The Ohio Minority Supplier Development Council (OMSDC) is developing a practical AI series for MBEs and others. We want to hear what formats and topics would actually be useful. Take the short survey at the link below. Complete it and you can download the Competitor Analysis AI Workflow one-pager, a step-by-step guide with prompts and instructions you can put to work immediately.

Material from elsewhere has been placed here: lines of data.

-- ==== Sys2Proof/Laws/Numeric.lean ====
section
/-!
SUPPORT. The laws of binary64 arithmetic the statements rest on: sign and magnitude of an encoding, the order, the clamp, and what
a sum, a product or a difference of finite values can be.
-/

namespace Sys2Proof.Machine

/-! ### Sign and magnitude -/

theorem infMag_lt : infMag < 2 ^ 63 := by norm_num [infMag]

theorem mag_lt (v : Sample) : mag v < 2 ^ 63 := Nat.mod_lt _ (by norm_num)

theorem isNeg_eq (v : Sample) : isNeg v = decide (2 ^ 63 ≤ v.toNat) := by
  unfold isNeg; rw [BitVec.msb_eq_decide]

theorem toNat_ofMag (neg : Bool) {m : Nat} (hm : m < 2 ^ 63) :
    (ofMag neg m).toNat = (if neg then 2 ^ 63 + m else m) := by
  unfold ofMag; rw [BitVec.toNat_ofNat, Nat.mod_eq_of_lt]; split <;> omega

theorem mag_ofMag (neg : Bool) {m : Nat} (hm : m < 2 ^ 63) : mag (ofMag neg m) = m := by
  unfold mag; rw [toNat_ofMag neg hm]; split <;> omega

theorem isNeg_ofMag (neg : Bool) {m : Nat} (hm : m < 2 ^ 63) : isNeg (ofMag neg m) = neg := by
  rw [isNeg_eq, toNat_ofMag neg hm]; cases neg <;> simp; omega

/-- A value is its sign and its magnitude bits. -/
theorem ofMag_mag (v : Sample) : ofMag (isNeg v) (mag v) = v := by
  apply BitVec.eq_of_toNat_eq
  rw [toNat_ofMag _ (mag_lt v), isNeg_eq]
  unfold mag
  have := v.isLt
  by_cases h : 2 ^ 63 ≤ v.toNat
  · rw [if_pos (by simpa using h)]; omega
  · rw [if_neg (by simpa using h)]; omega

theorem sample_ext {u v : Sample} (hs : isNeg u = isNeg v) (hm : mag u = mag v) : u = v := by
  rw [← ofMag_mag u, ← ofMag_mag v, hs, hm]

@[simp] theorem mag_fneg (v : Sample) : mag (fneg v) = mag v := mag_ofMag _ (mag_lt v)

@[simp] theorem isNeg_fneg (v : Sample) : isNeg (fneg v) = !isNeg v := isNeg_ofMag _ (mag_lt v)

@[simp] theorem isNaN_fneg (v : Sample) : isNaN (fneg v) = isNaN v := by unfold isNaN; rw [mag_fneg]

@[simp] theorem isFinite_fneg (v : Sample) : isFinite (fneg v) = isFinite v := by unfold isFinite; rw [mag_fneg]

@[simp] theorem mag_fabs (v : Sample) : mag (fabs v) = mag v := mag_ofMag false (mag_lt v)

@[simp] theorem isNeg_fabs (v : Sample) : isNeg (fabs v) = false := isNeg_ofMag false (mag_lt v)

@[simp] theorem ordKey_fneg (v : Sample) : ordKey (fneg v) = -ordKey v := by
  unfold ordKey; rw [mag_fneg, isNeg_fneg]; cases isNeg v <;> simp

theorem ordKey_fabs (v : Sample) : ordKey (fabs v) = mag v := by unfold ordKey; simp

@[simp] theorem units_fneg (v : Sample) : units (fneg v) = -units v := by
  unfold units; rw [mag_fneg, isNeg_fneg]; cases isNeg v <;> simp

theorem mag_eq_natAbs_ordKey (v : Sample) : mag v = (ordKey v).natAbs := by
  unfold ordKey; split <;> simp

theorem isFinite_iff (v : Sample) : isFinite v = true ↔ mag v < infMag := by simp [isFinite]

theorem isNaN_iff (v : Sample) : isNaN v = true ↔ infMag < mag v := by simp [isNaN]

theorem not_isNaN_iff (v : Sample) : isNaN v = false ↔ mag v ≤ infMag := by simp [isNaN]

theorem isNaN_of_finite {v : Sample} (h : isFinite v = true) : isNaN v = false := by
  rw [not_isNaN_iff]; exact ((isFinite_iff v).1 h).le

theorem isInf_of_finite {v : Sample} (h : isFinite v = true) : isInf v = false := by
  have := (isFinite_iff v).1 h; simp [isInf]; omega

theorem fle_iff (a b : Sample) : fle a b = true ↔ isNaN a = false ∧ isNaN b = false ∧ ordKey a ≤ ordKey b := by
  simp [fle, and_assoc]

theorem flt_iff (a b : Sample) : flt a b = true ↔ isNaN a = false ∧ isNaN b = false ∧ ordKey a < ordKey b := by
  simp [flt, and_assoc]

theorem ofMag_fzero : fzero = ofMag false 0 := rfl

@[simp] theorem mag_fzero : mag fzero = 0 := mag_ofMag false (by norm_num)

@[simp] theorem ordKey_fzero : ordKey fzero = 0 := by unfold ordKey; rw [mag_fzero]; split <;> rfl

@[simp] theorem isFinite_fzero : isFinite fzero = true := by
  rw [isFinite_iff, mag_fzero]; norm_num [infMag]

/-! ### Constants -/

theorem oneUnits_pos : 0 < oneUnits := Nat.two_pow_pos _

/-- 1.0 is 2^1074 units. -/
theorem mag_fone : mag fone = 1023 * 2 ^ 52 := by decide +kernel

theorem magUnits_mag_fone : magUnits (mag fone) = oneUnits := by
  rw [mag_fone]
  have h1 : 1023 * 2 ^ 52 / 2 ^ 52 = 1023 := by norm_num
  have h2 : 1023 * 2 ^ 52 % 2 ^ 52 = 0 := by norm_num
  unfold magUnits oneUnits
  rw [h1, h2, if_neg (by norm_num), Nat.add_zero, ← pow_add]

theorem isNeg_fone : isNeg fone = false := by decide +kernel

/-! ### Bounds and the clamp -/

theorem withinBound_iff (l v : Sample) :
    withinBound l v = true ↔ isNaN l = false ∧ isNaN v = false ∧ -ordKey l ≤ ordKey v ∧ ordKey v ≤ ordKey l := by
  simp only [withinBound, Bool.and_eq_true, fle_iff, isNaN_fneg, ordKey_fneg]
  tauto

/-- What is within a finite bound is finite. -/
theorem isFinite_of_withinBound {l v : Sample} (hl : isFinite l = true) (h : withinBound l v = true) : isFinite v = true := by
  rw [withinBound_iff] at h
  rw [isFinite_iff] at hl ⊢
  rw [mag_eq_natAbs_ordKey] at hl ⊢
  omega

/-- The clamp of a number is within its bound. -/
theorem clamp_withinBound {v l : Sample} (hv : isNaN v = false) (hl : isNaN l = false) (h0 : 0 ≤ ordKey l) :
    withinBound l (clamp v l) = true := by
  have hn : isNaN (fneg l) = false := by simpa using hl
  unfold clamp
  rw [if_neg (by simp [hv, hl])]
  rw [withinBound_iff]
  unfold fmin fmax
  by_cases h1 : flt v (fneg l) = true
  · rw [if_pos h1]
    rw [if_neg (by rw [flt_iff, ordKey_fneg]; omega)]
    exact ⟨hl, hn, by rw [ordKey_fneg], by rw [ordKey_fneg]; omega⟩
  · rw [if_neg h1]
    rw [flt_iff, ordKey_fneg] at h1
    have h1' : -ordKey l ≤ ordKey v := by by_contra hc; exact h1 ⟨hv, hn, by omega⟩
    by_cases h2 : flt l v = true
    · rw [if_pos h2]; exact ⟨hl, hl, by omega, le_refl _⟩
    · rw [if_neg h2]
      rw [flt_iff] at h2
      refine ⟨hl, hv, h1', ?_⟩
      by_contra hc; exact h2 ⟨hl, hv, by omega⟩

/-- The clamp leaves a value within the bound as it is. -/
theorem clamp_of_withinBound {v l : Sample} (h : withinBound l v = true) : clamp v l = v := by
  rw [withinBound_iff] at h
  unfold clamp fmin fmax
  have h1 : ¬flt v (fneg l) = true := by rw [flt_iff, ordKey_fneg]; omega
  have h2 : ¬flt l v = true := by rw [flt_iff]; omega
  rw [if_neg (by simp [h.1, h.2.1]), if_neg h1, if_neg h2]

theorem positive_iff (v : Sample) : positive v = true ↔ isFinite v = true ∧ 0 < ordKey v := by
  simp only [positive, Bool.and_eq_true, flt_iff, ordKey_fzero]
  constructor
  · rintro ⟨h1, _, _, h2⟩; exact ⟨h1, h2⟩
  · rintro ⟨h1, h2⟩; exact ⟨h1, isNaN_of_finite isFinite_fzero, isNaN_of_finite h1, h2⟩

/-! ### Products -/

/-- A product of finite values: sign by the rule of signs, magnitude rounded once. -/
theorem fmul_finite {a b : Sample} (ha : isFinite a = true) (hb : isFinite b = true) :
    fmul a b = ofMag (isNeg a != isNeg b) (roundMag (magUnits (mag a) * magUnits (mag b)) oneUnits) := by
  rw [fmul, if_neg (by simp [isNaN_of_finite ha, isNaN_of_finite hb]),
    if_neg (by simp [isInf_of_finite ha, isInf_of_finite hb])]

theorem roundMag_lt (a b : Nat) : roundMag a b < 2 ^ 63 := lt_of_le_of_lt (roundMag_le_infMag a b) infMag_lt

theorem mag_fmul {a b : Sample} (ha : isFinite a = true) (hb : isFinite b = true) :
    mag (fmul a b) = roundMag (magUnits (mag a) * magUnits (mag b)) oneUnits := by
  rw [fmul_finite ha hb, mag_ofMag _ (roundMag_lt _ _)]

/-- A product of finite values is no NaN. -/
theorem isNaN_fmul {a b : Sample} (ha : isFinite a = true) (hb : isFinite b = true) : isNaN (fmul a b) = false := by
  rw [not_isNaN_iff, mag_fmul ha hb]; exact roundMag_le_infMag _ _

/-- A product grows in magnitude with its first factor. -/
theorem mag_fmul_mono {a b c : Sample} (ha : isFinite a = true) (hb : isFinite b = true) (hc : isFinite c = true)
    (h : mag a ≤ mag b) : mag (fmul a c) ≤ mag (fmul b c) := by
  rw [mag_fmul ha hc, mag_fmul hb hc]
  exact roundMag_mono oneUnits_pos oneUnits_pos
    (Nat.mul_le_mul_right _ (Nat.mul_le_mul_right _ (magUnits_mono h)))

/-- A product with a factor of magnitude at most 1 is no larger than the other factor. -/
theorem mag_fmul_le {a b : Sample} (ha : isFinite a = true) (hb : isFinite b = true) (h : mag b ≤ mag fone) :
    mag (fmul a b) ≤ mag a := by
  rw [mag_fmul ha hb]
  refine roundMag_le oneUnits_pos ((isFinite_iff a).1 ha).le (Nat.mul_le_mul_left _ ?_)
  rw [← magUnits_mag_fone]; exact magUnits_mono h

/-! ### Sums -/

/-- A sum of finite values: exact, then rounded once. -/
theorem fadd_finite {a b : Sample} (ha : isFinite a = true) (hb : isFinite b = true) :
    fadd a b = if units a + units b = 0 then ofMag (isNeg a && isNeg b) 0
      else ofMag (decide (units a + units b < 0)) (roundMag (units a + units b).natAbs 1) := by
  rw [fadd, if_neg (by simp [isNaN_of_finite ha, isNaN_of_finite hb]), if_neg (by simp [isInf_of_finite ha]),
    if_neg (by simp [isInf_of_finite hb])]

theorem mag_fadd {a b : Sample} (ha : isFinite a = true) (hb : isFinite b = true) :
    mag (fadd a b) = roundMag (units a + units b).natAbs 1 := by
  rw [fadd_finite ha hb]
  split
  · rename_i h
    rw [h, mag_ofMag _ (by norm_num), Int.natAbs_zero]
    have := roundMag_exact (m := 0) (Nat.zero_le _) 1 Nat.one_pos
    simpa using this.symm
  · rw [mag_ofMag _ (roundMag_lt _ _)]

/-- A sum of finite values is no NaN. -/
theorem isNaN_fadd {a b : Sample} (ha : isFinite a = true) (hb : isFinite b = true) : isNaN (fadd a b) = false := by
  rw [not_isNaN_iff, mag_fadd ha hb]; exact roundMag_le_infMag _ _

/-- A difference that is no NaN is the sum of `a` and `-b`. -/
theorem fsub_of_not_isNaN {a b : Sample} (h : isNaN (fadd a (fneg b)) = false) : fsub a b = fadd a (fneg b) := by
  unfold fsub; rw [if_neg (by simp [h])]

/-- A difference of finite values is the sum of `a` and `-b`. -/
theorem fsub_finite {a b : Sample} (ha : isFinite a = true) (hb : isFinite b = true) : fsub a b = fadd a (fneg b) :=
  fsub_of_not_isNaN (isNaN_fadd ha (by simpa using hb))

/-- The sign of a number above 0, below 0, and of a zero. -/
theorem sgn_of_number {v : Sample} (h : isNaN v = false) :
    sgn v = if flt fzero v then fone else if flt v fzero then fneg fone else fzero := by
  unfold sgn; rw [if_neg (by simp [h])]

theorem units_nonneg {v : Sample} (h : isNeg v = false) : units v = magUnits (mag v) := by unfold units; simp [h]

/-- A sum of two values that are not negative is at least the first. -/
theorem mag_le_fadd {a b : Sample} (ha : isFinite a = true) (hb : isFinite b = true) (hna : isNeg a = false)
    (hnb : isNeg b = false) : mag a ≤ mag (fadd a b) := by
  rw [mag_fadd ha hb, units_nonneg hna, units_nonneg hnb]
  refine le_roundMag Nat.one_pos ((isFinite_iff a).1 ha).le ?_
  omega

/-- A sum of values that are not negative grows with its second term. -/
theorem mag_fadd_mono {a b c : Sample} (ha : isFinite a = true) (hb : isFinite b = true) (hc : isFinite c = true)
    (hna : isNeg a = false) (hnb : isNeg b = false) (hnc : isNeg c = false) (h : mag b ≤ mag c) :
    mag (fadd a b) ≤ mag (fadd a c) := by
  rw [mag_fadd ha hb, mag_fadd ha hc, units_nonneg hna, units_nonneg hnb, units_nonneg hnc]
  refine roundMag_mono Nat.one_pos Nat.one_pos ?_
  have := magUnits_mono h
  omega

end Sys2Proof.Machine
end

Take the survey and download the workflow

Questions Worth Asking

For MBEs:

  • Where are you spending time that could be reduced by 30–50% with the right tools? And have you actually tested that?
  • Are you building repeatable AI workflows, or relying on ad hoc experimentation?
  • If energy and compute costs rise, does your operating model stay viable?

For corporate members:

  • Are your suppliers becoming measurably more efficient over time, or staying flat?
  • Are you evaluating responsiveness and operational clarity, or just price and scale?
  • How do you identify partners who are quietly improving their operations through technology?

For both:

  • If AI becomes cheaper and more accessible, what differentiates you?
  • If infrastructure becomes more constrained, how do you stay flexible?

The Takeaway

The efficiency race in AI is real. And it favors smaller, disciplined adopters more than most people realize. But it’s happening against a backdrop of physical constraints, energy, grid capacity, supply chain friction, that won’t resolve quickly. The companies that navigate both sides of that equation, getting leaner on the software side while staying resilient on the infrastructure side, are the ones best positioned for what comes next. The most advanced AI won’t necessarily be the differentiator. The most disciplined use of it will be.